What needs to be done:
For the records that follow, give the number of lines in which the word "find" occurs, with nothing added.

*** Given records ***

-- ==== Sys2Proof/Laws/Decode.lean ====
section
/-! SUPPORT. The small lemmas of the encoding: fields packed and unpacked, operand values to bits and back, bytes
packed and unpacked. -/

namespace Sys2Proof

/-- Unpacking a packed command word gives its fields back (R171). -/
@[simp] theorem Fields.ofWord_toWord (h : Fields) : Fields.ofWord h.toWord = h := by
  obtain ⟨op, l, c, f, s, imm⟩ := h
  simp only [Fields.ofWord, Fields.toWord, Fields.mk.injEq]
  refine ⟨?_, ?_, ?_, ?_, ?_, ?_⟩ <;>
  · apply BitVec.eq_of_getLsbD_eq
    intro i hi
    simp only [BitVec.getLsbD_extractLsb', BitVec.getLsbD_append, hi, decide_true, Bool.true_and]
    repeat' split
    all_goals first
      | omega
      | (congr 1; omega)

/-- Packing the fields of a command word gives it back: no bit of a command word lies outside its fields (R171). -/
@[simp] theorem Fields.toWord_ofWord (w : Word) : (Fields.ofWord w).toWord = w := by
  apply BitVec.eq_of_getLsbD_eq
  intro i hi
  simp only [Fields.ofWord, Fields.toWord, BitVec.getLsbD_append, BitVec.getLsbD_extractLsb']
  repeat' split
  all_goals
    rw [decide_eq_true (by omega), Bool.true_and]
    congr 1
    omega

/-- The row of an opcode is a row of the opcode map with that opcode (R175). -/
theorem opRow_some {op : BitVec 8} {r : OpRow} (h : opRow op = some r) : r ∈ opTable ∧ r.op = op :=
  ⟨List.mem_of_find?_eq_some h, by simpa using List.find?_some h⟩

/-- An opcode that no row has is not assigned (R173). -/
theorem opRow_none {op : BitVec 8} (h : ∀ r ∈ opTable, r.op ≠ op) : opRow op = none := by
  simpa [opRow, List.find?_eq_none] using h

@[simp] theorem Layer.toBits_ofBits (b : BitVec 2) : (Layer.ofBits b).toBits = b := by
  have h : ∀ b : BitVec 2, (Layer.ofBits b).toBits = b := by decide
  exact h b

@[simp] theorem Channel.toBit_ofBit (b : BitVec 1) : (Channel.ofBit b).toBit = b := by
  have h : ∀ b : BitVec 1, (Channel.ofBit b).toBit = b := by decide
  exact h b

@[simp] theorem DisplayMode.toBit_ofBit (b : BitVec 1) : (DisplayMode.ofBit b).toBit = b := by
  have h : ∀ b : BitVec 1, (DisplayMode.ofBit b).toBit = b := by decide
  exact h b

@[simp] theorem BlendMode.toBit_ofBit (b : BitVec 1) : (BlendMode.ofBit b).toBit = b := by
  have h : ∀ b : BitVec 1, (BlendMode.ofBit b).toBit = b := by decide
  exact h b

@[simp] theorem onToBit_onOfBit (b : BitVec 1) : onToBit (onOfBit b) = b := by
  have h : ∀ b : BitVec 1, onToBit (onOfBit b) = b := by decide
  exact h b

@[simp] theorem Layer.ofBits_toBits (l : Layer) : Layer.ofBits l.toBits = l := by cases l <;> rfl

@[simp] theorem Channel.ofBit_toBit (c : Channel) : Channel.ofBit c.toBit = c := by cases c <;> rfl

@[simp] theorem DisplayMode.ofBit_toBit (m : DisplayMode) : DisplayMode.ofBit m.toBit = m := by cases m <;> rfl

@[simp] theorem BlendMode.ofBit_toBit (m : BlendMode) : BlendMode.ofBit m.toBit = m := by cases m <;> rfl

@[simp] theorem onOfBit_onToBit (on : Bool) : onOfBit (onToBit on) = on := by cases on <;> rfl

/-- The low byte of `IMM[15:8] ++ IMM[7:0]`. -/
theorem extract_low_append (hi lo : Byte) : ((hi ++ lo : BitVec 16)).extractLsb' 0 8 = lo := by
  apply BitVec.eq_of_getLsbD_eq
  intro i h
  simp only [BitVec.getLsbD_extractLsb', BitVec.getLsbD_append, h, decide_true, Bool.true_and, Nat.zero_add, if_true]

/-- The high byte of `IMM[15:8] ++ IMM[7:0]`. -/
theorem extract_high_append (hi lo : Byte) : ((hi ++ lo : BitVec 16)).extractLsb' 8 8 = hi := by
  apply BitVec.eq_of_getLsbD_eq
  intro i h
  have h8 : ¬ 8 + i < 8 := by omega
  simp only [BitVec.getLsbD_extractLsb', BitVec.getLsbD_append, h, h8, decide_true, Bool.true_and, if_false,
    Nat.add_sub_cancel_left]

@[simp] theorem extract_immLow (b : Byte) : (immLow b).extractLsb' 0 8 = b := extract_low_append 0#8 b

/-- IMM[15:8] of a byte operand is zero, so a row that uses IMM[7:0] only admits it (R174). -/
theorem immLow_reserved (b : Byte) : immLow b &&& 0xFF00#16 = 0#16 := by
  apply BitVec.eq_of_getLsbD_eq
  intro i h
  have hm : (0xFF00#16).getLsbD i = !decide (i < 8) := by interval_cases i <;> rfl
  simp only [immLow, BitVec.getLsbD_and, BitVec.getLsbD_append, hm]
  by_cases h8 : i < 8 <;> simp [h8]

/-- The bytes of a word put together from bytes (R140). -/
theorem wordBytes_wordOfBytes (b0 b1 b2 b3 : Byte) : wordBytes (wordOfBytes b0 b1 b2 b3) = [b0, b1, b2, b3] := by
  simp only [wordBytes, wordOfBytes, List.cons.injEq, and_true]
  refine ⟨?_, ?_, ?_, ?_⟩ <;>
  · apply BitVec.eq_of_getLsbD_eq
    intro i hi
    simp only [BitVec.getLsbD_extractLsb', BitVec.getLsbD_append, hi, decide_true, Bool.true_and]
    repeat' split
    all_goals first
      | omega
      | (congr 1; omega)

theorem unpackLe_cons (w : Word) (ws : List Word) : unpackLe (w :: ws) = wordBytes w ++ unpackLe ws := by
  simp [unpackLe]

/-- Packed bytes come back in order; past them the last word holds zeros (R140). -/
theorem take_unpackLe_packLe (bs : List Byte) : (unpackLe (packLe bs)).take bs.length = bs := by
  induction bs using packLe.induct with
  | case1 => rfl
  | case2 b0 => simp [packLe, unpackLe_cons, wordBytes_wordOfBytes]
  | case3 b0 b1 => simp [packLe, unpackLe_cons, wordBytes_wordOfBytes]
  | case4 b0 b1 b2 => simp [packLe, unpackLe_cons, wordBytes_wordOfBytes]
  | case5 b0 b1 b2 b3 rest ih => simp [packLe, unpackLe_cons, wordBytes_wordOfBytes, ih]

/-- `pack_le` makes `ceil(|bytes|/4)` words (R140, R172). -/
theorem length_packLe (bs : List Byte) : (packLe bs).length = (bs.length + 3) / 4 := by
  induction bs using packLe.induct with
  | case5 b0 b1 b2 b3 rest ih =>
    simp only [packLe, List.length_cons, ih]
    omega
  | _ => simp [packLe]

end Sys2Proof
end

*** End of Given records ***

Task solution:
2